Bucket-side snapshots only. R2 has versioning; relying on it would protect against deletion but not against a corrupted dump being written. Restic's content-addressed model is more robust.
Borg. Similar feature set to restic but only natively supports SSH/local repos; needs rclone or similar for S3, which adds complexity restic gives us natively.

Why Cloudflare R2 (recommended) over Backblaze B2 / AWS S3¶

R2's free tier covers our needs at zero scale:

10 GB stored for free, $0.015/GB-month after.
No egress fees ever. This is the killer feature: when we eventually need to restore, we don't pay per-byte to pull the dump back.
S3-compatible API. Restic talks to it identically.

B2 is a close second; same shape, slightly worse free tier (10GB free, egress free up to 3× stored amount monthly which is more than enough). AWS S3 is fine but has egress costs that bite during restore drills.

The compose file is provider-agnostic — switching to B2 is changing RESTIC_REPOSITORY from s3:https://...r2.cloudflarestorage.com/... to s3:s3.<region>.backblazeb2.com/.... No code change.

Why `docker exec` for discovery, not networked `pg_dump`¶

Two options were considered for reaching each app's Postgres:

Network: backup container joins each app's DB network and runs pg_dump -h <db-host> against it.
Docker exec: backup container bind-mounts /var/run/docker.sock and runs pg_dump inside each DB container.

We chose (2) because:

No per-app compose edits. Option (1) requires every db service to publish itself on a shared backup network, which means every scaffolded app from now on (and a sweep of existing apps).
No DB credential plumbing. docker inspect reads the POSTGRES_USER/POSTGRES_DB from each container's env at backup time — no need to also wire those into the backup container.
No new attack surface. Apps' DB ports stay private to their own network. The backup container's privilege (Docker socket) is comparable to the gateway's socket-proxy, which we already accept.

The trade-off is that the backup container has root-equivalent on the host (Docker socket = root). That's documented in the README's "Failure modes" section.
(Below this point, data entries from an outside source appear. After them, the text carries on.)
/-- What the loader answers (R132): 0 loaded, 1 BADIMG, 2 RSVD, 3 BADSEC, 4 RANGE, 5 MAP, 6 NOFIT, 7 BADREL, 8 BUSY. DESIGN CHOICE
(assumption 60): no entry size of the symbol table is given (R66), so RANGE asks only that SYMOFF lies within the image. -/
def imageCode (s : State) (cs : List Nat) (img : List Byte) : Nat :=
  let len := img.length
  let ss := imgSecs img
  let rs := imgRelocs img
  let c := cs.headD 0
  let k := core s c
  let pl := secPlaces k.lmdtb ss
  if imgNat img 0 4 ≠ 0x3146494A ∨ imgNat img 4 2 ≠ 1 then 1
  else if imgNat img 6 2 ≠ 0 ∨ imgNat img 52 12 ≠ 0 ∨ ss.any (·.rsvd) = true ∨ rs.any (·.rsvd) = true then 2
  else if ss.length = 0 ∨ 16 < ss.length ∨ ss.any (fun x => !(x.kind == 1 || x.kind == 2) || decide (x.align < 2) || decide (12 < x.align)
      || decide (x.msize < x.fsize)) = true then 3
  else if len < 64 ∨ len < imgNat img 16 8 + 32 * ss.length ∨ len < imgNat img 24 8 + 128 * imgNat img 10 2 ∨ len < imgNat img 32 8 + 16 * rs.length
      ∨ len < imgNat img 40 8 ∨ ss.any (fun x => decide (len < x.foff + x.fsize)) = true then 4
  else if sameMap s cs = false then 5
  else if k.lmwsb < pl.2.1 ∨ sramSize c < pl.2.2 then 6
  else if rs.any (relocBad img (aliasBase c) ss pl.1) then 7
  else if loadReady s cs = false then 8
  else 0

/-! ## Loading (R133) -/

/-- Write one section on core `c` at offset `b`. -/
def loadSection (img : List Byte) (c : Nat) (s : State) (e : Section × Nat) : State :=
  writeBytes s (sramPa c e.2) ((secBytes img e.1).map fun v => (v, false))

/-- The granules of core `c` whose sixteen bytes all lie in sections, and those that sections meet. -/
def coveredBy (ls : List (Section × Nat)) (g : Nat) : Bool :=
  (List.range 16).all fun i => ls.any fun e => decide (e.2 ≤ g * 16 + i) && decide (g * 16 + i < e.2 + e.1.msize)

/-- What a relocation writes over the bytes `old` of its patch, by offset from it (R68): a double, or the fields of the first and
the third word. -/
def relocWrites (base : Nat) (bs : List Nat) (r : Reloc) (old : Nat) : List (Nat × List Byte) :=
  let b := bs.getD r.tsec 0
  if r.kind = 1 then [(0, leBytes 8 (BitVec.ofInt 64 ((base : Int) + b + r.addend)).toNat)]
  else
    let v := li3Value base b r.addend
    let f := (v + 4096) / 8192
    [(0, leBytes 4 (setBits (old % 2 ^ 32) 17 0 (BitVec.ofInt 18 f).toNat)),
     (8, leBytes 4 (setBits (old / 2 ^ 64 % 2 ^ 32) 12 0 (BitVec.ofInt 13 (v - 8192 * f)).toNat))]

/-- Apply a relocation of a section on core `c` (R68, R133 step 3). -/
def applyReloc (c : Nat) (bs : List Nat) (s : State) (r : Reloc) : State :=
  let pa := sramPa c (bs.getD r.psec 0 + r.poff)
  if r.psec = 0xFF then s
  else (relocWrites (aliasBase c) bs r (rdN s.mem pa 12)).foldl (fun s w => writeBytes s (pa + w.1) (w.2.map fun v => (v, false))) s

/-- The launch table after relocation for cores with alias base `base`, which the caller is given (R68, R133). -/
def launchTable (img : List Byte) (base : Nat) (bs : List Nat) : List Byte :=
  ((imgRelocs img).filter (·.psec == 0xFF)).foldl
    (fun t r => (relocWrites base bs r (leNat ((t.drop r.poff).take 12))).foldl
      (fun t w => t.take (r.poff + w.1) ++ w.2 ++ t.drop (r.poff + w.1 + w.2.length)) t)
    ((img.drop (imgNat img 24 8)).take (128 * imgNat img 10 2))

/-- Load a checked image on one core. DESIGN CHOICE (assumption 65): granules that no section meets are left full or empty as they
were: that they stay empty supposes that they were. -/
def loadOn (img : List Byte) (s : State) (c : Nat) : State :=
  let ss := imgSecs img
  let bs := (secPlaces (core s c).lmdtb ss).1
  let ls := ss.zip bs
  let gs := (ls.flatMap fun e => granules e.2 e.1.msize).eraseDups
  let base := sramPa c 0 / 16
  let whole := (gs.filter (coveredBy ls)).map (· + base)
  let fresh (h : Nat) : Bool := !whole.contains (h / 2)
  let s := { s with poison := s.poison.filter fun g => !whole.contains g, latent := s.latent.filter fresh, softErr := s.softErr.filter fresh }
  let s := ls.foldl (loadSection img c) s
  let s := (imgRelocs img).foldl (applyReloc c bs) s
  let data := (gs.filter fun g => decide ((core s c).lmdtb ≤ g * 16)).map (· + base)
  data.foldl serveGranule (setFull s data true)

/-- Who loads images (R131, R132): the island controller, and vendor firmware on a steward for cores of other kinds. -/
def loaderOk (a : Agent) (cs : List Nat) : Bool := match a with
  | .island => true
  | .steward _ 2 _ => cs.all fun c => kindOf c != .steward
  | _ => false

/-- The security version of an image (R428). -/
def imgSvn (img : List Byte) : Nat := Config.imageSvn (img.zipIdx.map fun e => (e.2, e.1))

/-- The level of a steward image (R353, R428). -/
def stewardLevel (s : State) (img : List Byte) : Nat :=
  if Config.stewardImageSigned img && decide (s.fw.minsvn ≤ imgSvn img) then 2 else 1

/-- IMAGE_LOAD: the result and the relocated launch table go back to the caller, and an accepted image to every core of the set
(R132, R133). -/
def imageLoad (s : State) (a : Agent) (cs : List Nat) (img : List Byte) : State :=
  if loaderOk a cs then
    if imageCode s cs img = 0 then
      let c := cs.headD 0
      let s := { s with fw.loaded := (0, launchTable img (aliasBase c) (secPlaces (core s c).lmdtb (imgSecs img)).1) }
      cs.foldl (fun s c =>
        let s' := loadOn img s c
        if kindOf c = .steward then
          updCore { s' with fw := { s'.fw with images := insertAt s'.fw.images c (imgSvn img, Config.sha384 img) } } c fun k => { k with level := stewardLevel s img }
        else s') s
    else { s with fw.loaded := (imageCode s cs img, []) }
  else s

def execImageLoad (a : Agent) (cs : List Nat) (img : List Byte) (s : State) : Result := .next (imageLoad s a cs img)

/-! ## Core moves (R154) -/

/-- The move of core `c` that is due. -/
def moveOf (s : State) (c : Nat) : Option CoreMove := s.moves.find? (·.core == c)

/-- A reserve core is not moved away from its partition (R151, R154). -/
def moveHeld (s : State) (m : CoreMove) : Bool := inReserve s m.core && !(m.asg && m.part == (core s m.core).part)

/-- The core is scrubbed: SRAM zeroed, granules empty and unpoisoned, the map at reset, slots FREE, translations, barriers, rings and
the seal gone (R154, R382). Its channel keeps its rows (R345) and error registers. -/
def scrubCore (s : State) (c : Nat) : State :=
  let lo := sramPa c 0
  let hi := sramPa c (sramSize c)
  let inG (g : Nat) : Bool := decide (lo ≤ g * 16) && decide (g * 16 < hi)
  let k := core s c
  let s := putCore s c { coreReset c with part := k.part, asg := k.asg, rsv := k.rsv, move := k.move }
  let s := { s with
    mem := s.mem.filter (fun e => !(decide (lo ≤ e.1) && decide (e.1 < hi)))
    full := s.full.filter (fun g => !inG g)
    poison := s.poison.filter (fun g => !inG g)
    latent := s.latent.filter (fun h => !inG (h / 2))
    softErr := s.softErr.filter (fun h => !inG (h / 2))
    slots := s.slots.filter (fun e => e.1 / 256 != c)
    streams := s.streams.filter fun e => e.1 / 2 != c }
  if kindOf c = .channel then
    updChan s c fun h => { channelKept h with chelog := h.chelog, errCnt := h.errCnt, xentry := h.xentry, xecx := h.xecx, xarg := h.xarg, xerr := h.xerr }
  else s

/-- The core of a move may be scrubbed now. -/
def scrubDue (s : State) (m : CoreMove) : Bool := !m.scrubbed && !moveHeld s m && idleCore s m.core && !arrivalWaits s m.core

/-- CORE_SCRUB: a core that moves has become idle; of several the lowest is first (R350). -/
def coreScrub (s : State) (c : Nat) : State :=
  match moveOf s c with
  | some m =>
    if !scrubDue s m || s.moves.any (fun n => decide (n.core < c) && scrubDue s n) then s
    else { scrubCore s c with moves := s.moves.map fun n => if n == m then { n with scrubbed := true } else n }
  | none => s

def execCoreScrub (c : Nat) (s : State) : Result := .next (coreScrub s c)

/-- CORE_MOVE_COMPLETE: the core is assigned and takes the reserve mark, in ascending id (R350); MOVE falls. -/
def coreMoveDone (s : State) (c : Nat) : State :=
  match moveOf s c with
  | some m =>
    if m.scrubbed && !s.moves.any (fun n => decide (n.core < c) && n.scrubbed) then
      updCore { s with moves := s.moves.filter (· ≠ m) } c fun k => { k with part := if m.asg then m.part else 0, asg := m.asg, rsv := m.rsv, move := false }
    else s
  | none => s

def execCoreMoveComplete (c : Nat) (s : State) : Result := .next (coreMoveDone s c)

/-! ## The X traveller (R251, R252) -/

/-- A GO of XCTL is refused. -/
def goRefused (s : State) (c : Nat) (v : Nat) : Bool :=
  let st := stateOf s c 0
  let entry := bitsOf v 19 0
  let x := bitsOf v 27 20
  !(st == .free || st == .ended) || entry % 4 != 0 || regionOf s c entry != .code || !(core s c).asg || decide (128 < x)
    || !(x == 0 || x == tenant s (core s c).part)

/-- The RW fields of XCTL. -/
def xctlFields (s : State) (c v : Nat) : State :=
  updChan s c fun h => { h with xentry := bitsOf v 19 0, xecx := bitsOf v 27 20, xarg := bitsOf v 63 32 }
If that bothers us later, we can put a tecnativa/docker-socket-proxy in front of it limiting it to containers list/inspect/exec only — same pattern Traefik uses.

Consequences¶

Positive: - One existential failure mode closed for ~$0/month and half a day of work. - Auto-discovers new apps; future scaffolds need zero backup config. - Encryption-at-rest by default, retention by default, dedup by default. - Same code path in dev (local repo) and prod (S3) — the test surface matches reality.
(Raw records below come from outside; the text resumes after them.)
-- ==== Sys2Proof/Machine/Info.lean ====
section
/-! DEFINITION. The INFO instructions (R95). -/

namespace Sys2Proof.Machine

/-- An INFO instruction (R95); `ok` is its part of R59 step 1. -/
def info (fn : Nat) (w : BitVec 3) (d a b : BitVec 5) (reads : List Nat) (s : State) (f : Ctx → State → Act) (ok : Bool := true) : Result :=
  issue { word := word3 (0x15800000 + fn) w d a b, legal := destOk d && ok, reads := reads, sync := reads } s f

/-- HOMEOF's result. -/
def HomeInfo.word (h : HomeInfo) : Word :=
  BitVec.ofNat 64 (h.core + h.kind * 2 ^ 13 + h.cube * 2 ^ 16 + b2n h.lost * 2 ^ 28 + b2n h.rstr * 2 ^ 29)

def execHomeof (w : BitVec 3) (d a : BitVec 5) (s : State) : Result :=
  info 0 w d a 0 [rn a] s fun x s =>
    let va := ea56 (x.rd s (rn a))
    let p := (slot s x.c x.sl).hdr.part
    match findHome s x.c x.x p va false with
    | .trap t => .trap t
    | .miss => .park 6 (.walk (BitVec.ofNat 64 va)) (askWalk s x.c x.sl p va)
    | .found h => .next (x.wr (tlbTouch s x.c p va) (rn d) h.word 1)

/-- An INFO instruction that reads a value. -/
def infoR (fn : Nat) (w : BitVec 3) (d : BitVec 5) (s : State) (lat : Nat) (f : Ctx → State → Word) : Result :=
  info fn w d 0 0 [] s fun x s => .next (x.wr s (rn d) (f x s) lat)

def execCubeof (w : BitVec 3) (d : BitVec 5) (s : State) : Result := infoR 1 w d s 1 fun _ s => BitVec.ofNat 64 (cubeId s)
def execVquery (w : BitVec 3) (d : BitVec 5) (s : State) : Result := infoR 2 w d s 1 fun _ _ => 256
def execRdcyc (w : BitVec 3) (d : BitVec 5) (s : State) : Result := infoR 3 w d s 1 fun _ s => BitVec.ofNat 64 s.cycle
def execRdpurse (w : BitVec 3) (d : BitVec 5) (s : State) : Result :=
  infoR 4 w d s 0 fun x s =>
    if ecxOf s x.c x.sl = 0 then 0x7FFFFFFFFFFFFFFF else enc64 (purse s (ecxOf s x.c x.sl)).purse
def execRdfare (w : BitVec 3) (d : BitVec 5) (s : State) : Result :=
  infoR 5 w d s 0 fun x s => BitVec.ofNat 64 ((slot s x.c x.sl).hdr.fare.toNat / 16000)
def execRdfrm (w : BitVec 3) (d : BitVec 5) (s : State) : Result := infoR 6 w d s 1 fun x s => BitVec.ofNat 64 (frmOf s x.c x.sl)

/-- The value of register field `r` for the traveller that issues is no legal FRM value (R35). -/
def wrongFrm (s : State) (r : Nat) : Bool := match ctxOf s with
  | some x => frmIllegal ((x.rd s r).toNat % 256)
  | none => false

/-- WRFRM: an illegal value traps in step 1 of R59 and leaves FRM unchanged (R35). -/
def execWrfrm (w : BitVec 3) (d a : BitVec 5) (s : State) : Result :=
  info 7 w d a 0 [rn a] s (fun x s =>
    let v := (x.rd s (rn a)).toNat % 256
    .next (x.wr (wsWr s x.c x.sl 0xF7 1 v) (rn d) (BitVec.ofNat 64 (frmOf s x.c x.sl)))) (!wrongFrm s (rn a))

/-- RDFLAGS: it then clears the flags rb names. -/
def execRdflags (w : BitVec 3) (d b : BitVec 5) (s : State) : Result :=
  info 8 w d 0 b [rn b] s fun x s =>
    if x.flagsWait s then .hold s else
    let old := flagsOf s x.c x.sl
    let m := (x.rd s (rn b)).toNat % 64
    .next (x.wr (wsWr s x.c x.sl 0xF6 1 (old &&& (255 - m))) (rn d) (BitVec.ofNat 64 old) 1)

end Sys2Proof.Machine
end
Negative: - Container has Docker socket access. Mitigation: documented; can be socket-proxied later if threat model tightens. - Restic password loss = backups gone forever. Mitigation: documented in multiple places; password is generated long, stored in .env.shared (which is treated as a secret), and we recommend a password-manager copy. - docker exec pg_dump runs inside the app's DB container, briefly using its CPU/memory. At 03:00 UTC this is fine; if any DB has a heavy nightly job it should run after backups complete. - Restore is a destructive operation (drops the target DB). The script prompts for confirmation by default. Documented.

Migration / future work¶

Add an alerting hook so failed backups page someone (currently surfaces only in docker logs scalr-backup and via container exit code).
Monthly automated restore-drill (a CI job that pulls the latest snapshot into a throwaway container and asserts row counts) — closes the "backup you've never restored" loophole.
When we adopt centralized logs (Tier 2 plan item #5), backup container logs go to Loki and a Grafana panel surfaces backup health.
When/if we move to managed Postgres, this layer is no longer needed for those apps; restic-tagged-by-container makes the cutover easy (just stop tagging migrated apps).